◆ **Work required**:
Which lines of the entries below run from the one holding "mem := s.mem.set" to the one holding "to a command", inclusive? Set down exactly those lines and no others.

◆ **Supplied material**:
-- ==== Sys2Proof/Tests/Slice0.lean ====
section
/-! SUPPORT. Tests of the model against the vectors of spec/95_test_vectors.md, and for every statement that has
hypotheses a concrete state that meets them. -/

namespace Sys2Proof.Tests

open Sys2Proof Sys2Proof.Machine

/-! ### Small states -/

/-- A PNGE whose memory port admits every access, with bounds of 16 and 20 bytes and levels 1 to 12 for provider B. -/
def plat : Platform where
  regPage := 16
  levelBMin := 1
  levelBSpan := 11
  boundA := ⟨[], 16⟩
  boundB := ⟨[], 20⟩
  refused := []
  plteEntry0 := decidedPlteEntry0
  trnsBytes := decidedTrnsBytes

/-- The state after reset of that PNGE, with the windows of spec/95_test_vectors.md section 2.2 and 2.4. -/
def start : State :=
  { State.reset with
    plat := plat, outBase := 0x1000#32, outCap := 0x100#32, scrBase := 0x3000#32, scrCap := 0x100#32,
    ccfg := 0x00000009#32, cfg := 0x00080001#32 }

/-- `start` with an access of one address refused. -/
def refusing (a : Nat) (d : Dir) : State := { start with plat := { plat with refused := [⟨a, 1, d⟩] } }

/-- `s` with bytes placed in memory from `a` on. -/
def place (s : State) (a : Nat) : List Byte → State
  | [] => s
  | b :: t => place { s with mem := s.mem.set a b } (a + 1) t

/-- The 12-byte payload of V-CMP-1. -/
def z12 : List Byte :=
  [0x78#8, 0xDA#8, 0x63#8, 0x60#8, 0x60#8, 0x60#8, 0x00#8, 0x00#8, 0x00#8, 0x04#8, 0x00#8, 0x01#8]

/-- `start` with the answer of V-CMP-1 to come. -/
def asked : State := { start with answers := [.ok z12] }

/-- `start` with the payload of V-CMP-1 held. -/
def holding : State :=
  place { start with idatLen := 12#32, status := { start.status with idatv := true } } 0x3000 z12

/-- `start` with the source window of V-SER-8. -/
def sourced : State :=
  place { start with type := 0x74455874#32, srcAddr := 0x2000#32, srcLen := 3#32 } 0x2000 [0x61#8, 0x00#8, 0x62#8]

/-- `start` with COMPRESS accepted and three more inputs to act before it completes. -/
def busy : State := { startCommand 0x0000000A#32 asked with busyLeft := 3 }

/-- The command completes in a state that passes the test. -/
def ends (i : Instr) (s : State) (p : State → Bool) : Bool :=
  match exec i s with
  | .next t => p t
  | .fault _ => false
  | .refused _ => false

/-- STATUS, OUT_POS and RESULT as words. -/
def regs (t : State) : Nat × Nat × Nat := ((statusWord t.status).toNat, t.outPos.toNat, t.result.toNat)

/-! ### Decoding: the words of R102, bit by bit -/

theorem test_decode_crc : decode 0b00000000000000000000000000000001#32 = .ok .crc := by decide

theorem test_decode_emitSig : decode 0b00000000000000000000000000000010#32 = .ok .emitSig := by decide

theorem test_decode_emitChunk : decode 0b00000000000000000000000000000011#32 = .ok .emitChunk := by decide
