/-! ## Encoding (spec/30_encoding.md part 2) -/

/-- The decoder and the encoder are inverse to each other, for every N, word and command: a word decodes to a command
exactly when the command is well formed for N and the word is its encoding. Derived from R51 to R53. -/
def Obligations.DecodeEncodeAgree : Prop :=
  ∀ (n : FieldCount) (w : Word) (i : Instr),
    decode n w = .ok i ↔ i.wellFormed n = true ∧ encode i = w

/-- R52: a word is legal exactly when it matches a row of the opcode map (`CMD & mask == match`) and passes its value
check, and it then decodes to that row's command. -/
def Obligations.DecodeMatchesOpcodeTable : Prop :=
  ∀ (n : FieldCount) (w : Word),
    ((∃ i, decode n w = .ok i) ↔ ∃ r ∈ opcodeRows, r.admits n w = true) ∧
    (∀ r ∈ opcodeRows, r.admits n w = true ↔ ∃ i, decode n w = .ok i ∧ i.mnemonic = r.mnemonic)

/-- R54 and R89: a word is refused by the decoder exactly when (a), (b), (c) or (d) holds, and such a word answers
0x80000000 and writes no state element. -/
def Obligations.IllegalWordAnswersErrorOnly : Prop :=
  (∀ (n : FieldCount) (w : Word), (∃ e, decode n w = .error e) ↔ IllegalByRule n w) ∧
  (∀ (s : State) (w : Word) (rest : List Input), s.port = .command w :: rest → IllegalByRule s.n w →
    step s = .next { s with port := rest, rsp := some 0x80000000#32 })

/-- Words written out from R51 and R52, one for each command, decode to what they spell, and two words of
spec/95_test_vectors.md section 7 are refused. -/
def Obligations.SampleWordsDecode : Prop :=
  decode .two 0x00000000#32 = .ok .nop ∧
  decode .two 0x1400012C#32 = .ok (.ewf 1 300) ∧
  decode .two 0x20000000#32 = .ok .estart ∧
  decode .two 0x30000000#32 = .ok .txpop ∧
  decode .two 0x4000005C#32 = .ok (.rxb 0x5C) ∧
  decode .two 0x50000000#32 = .ok .rdstat ∧
  decode .four 0x6C000000#32 = .ok (.rdfld 3) ∧
  decode .two 0x70000000#32 = .ok .rdrxlen ∧
  decode .two 0x68000000#32 = .error .indexRange ∧
  decode .two 0x10010000#32 = .error .reservedBits

/-! ## The step (spec/43_control.md, spec/60_exceptions.md, spec/70_reset_and_hazards.md) -/

/-- A step takes the first command word presented and runs what it decodes to. From R87; that the word stands at the
head of `port` is the model's choice (log 2). -/
def Obligations.StepRunsDecodedCommand : Prop :=
  ∀ (s : State) (w : Word) (rest : List Input) (i : Instr),
    s.port = .command w :: rest → decode s.n w = .ok i → step s = exec i { s with port := rest }

/-- The well-formed commands reach `exec` through their encodings. From R87 and R51 (log 2). -/
def Obligations.StepRunsEncodedCommand : Prop :=
  ∀ (s : State) (rest : List Input) (i : Instr),
    s.port = .command (encode i) :: rest → i.wellFormed s.n = true → step s = exec i { s with port := rest }

/-- R55 (and the source's forward progress, R97): every command word, legal or not, from every state, gets exactly one
response, with RSP[30:16] = 0, ERR = 1 exactly for an illegal word, and DATA = 0 when ERR = 1; the core then takes the
next input. -/
def Obligations.EveryCommandGetsOneResponse : Prop :=
  ∀ (s : State) (w : Word) (rest : List Input), s.port = .command w :: rest →
    ∃ t r, step s = .next t ∧ t.rsp = some r ∧ t.port = rest ∧ t.n = s.n ∧
      r.extractLsb' 16 15 = 0 ∧
      (r.getLsbD 31 = true ↔ ∃ e, decode s.n w = .error e) ∧
      (r.getLsbD 31 = true → r.extractLsb' 0 16 = 0)

/-- R107: RESET, from every state, sets every state element to its value of R32 and gives no response; N stays, the
decoder is SEARCHING, and the invariant holds. What is still presented stays presented (the model's choice, log 2). -/
def Obligations.ResetInputResetsCore : Prop :=
  ∀ (s : State) (rest : List Input), s.port = .reset :: rest →
    ∃ t, step s = .next t ∧ t = { State.resetOf s.n with port := rest } ∧
      decoderState t.rxbuf = .searching ∧ StateInv t

/-- R32: the reset values, for every N, and STATUS = 2. -/
def Obligations.ResetValues : Prop :=
  ∀ (n : FieldCount),
    (State.resetOf n).n = n ∧
    (State.resetOf n).ef = List.replicate n.toNat 0x0000#16 ∧
    (State.resetOf n).txq = [] ∧
    (State.resetOf n).rxbuf = [] ∧
    (State.resetOf n).haveFrame = false ∧
    (State.resetOf n).status = 2#2 ∧
    (State.resetOf n).chkOk = false ∧
    (State.resetOf n).lf = List.replicate n.toNat 0x0000#16

/-- A core to which nothing is presented holds its state. From R106; the idle step and its cleared response are the
model's choice (log 4). -/
def Obligations.IdleStepHoldsState : Prop :=
  ∀ (s : State), s.port = [] → step s = .next { s with rsp := none }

◆ **Solution to this problem**:
  | b :: t => place { s with mem := s.mem.set a b } (a + 1) t

/-- The 12-byte payload of V-CMP-1. -/
def z12 : List Byte :=
  [0x78#8, 0xDA#8, 0x63#8, 0x60#8, 0x60#8, 0x60#8, 0x00#8, 0x00#8, 0x00#8, 0x04#8, 0x00#8, 0x01#8]

/-- `start` with the answer of V-CMP-1 to come. -/
def asked : State := { start with answers := [.ok z12] }

/-- `start` with the payload of V-CMP-1 held. -/
def holding : State :=
  place { start with idatLen := 12#32, status := { start.status with idatv := true } } 0x3000 z12

/-- `start` with the source window of V-SER-8. -/
def sourced : State :=
  place { start with type := 0x74455874#32, srcAddr := 0x2000#32, srcLen := 3#32 } 0x2000 [0x61#8, 0x00#8, 0x62#8]

/-- `start` with COMPRESS accepted and three more inputs to act before it completes. -/
def busy : State := { startCommand 0x0000000A#32 asked with busyLeft := 3 }

/-- The command completes in a state that passes the test. -/
def ends (i : Instr) (s : State) (p : State → Bool) : Bool :=
  match exec i s with
  | .next t => p t
  | .fault _ => false
  | .refused _ => false

/-- STATUS, OUT_POS and RESULT as words. -/
def regs (t : State) : Nat × Nat × Nat := ((statusWord t.status).toNat, t.outPos.toNat, t.result.toNat)

/-! ### Decoding: the words of R102, bit by bit -/

theorem test_decode_crc : decode 0b00000000000000000000000000000001#32 = .ok .crc := by decide

theorem test_decode_emitSig : decode 0b00000000000000000000000000000010#32 = .ok .emitSig := by decide

theorem test_decode_emitChunk : decode 0b00000000000000000000000000000011#32 = .ok .emitChunk := by decide
/-! ## Encoding (spec/30_encoding.md part 2) -/

/-- The decoder and the encoder are inverse to each other, for every N, word and command: a word decodes to a command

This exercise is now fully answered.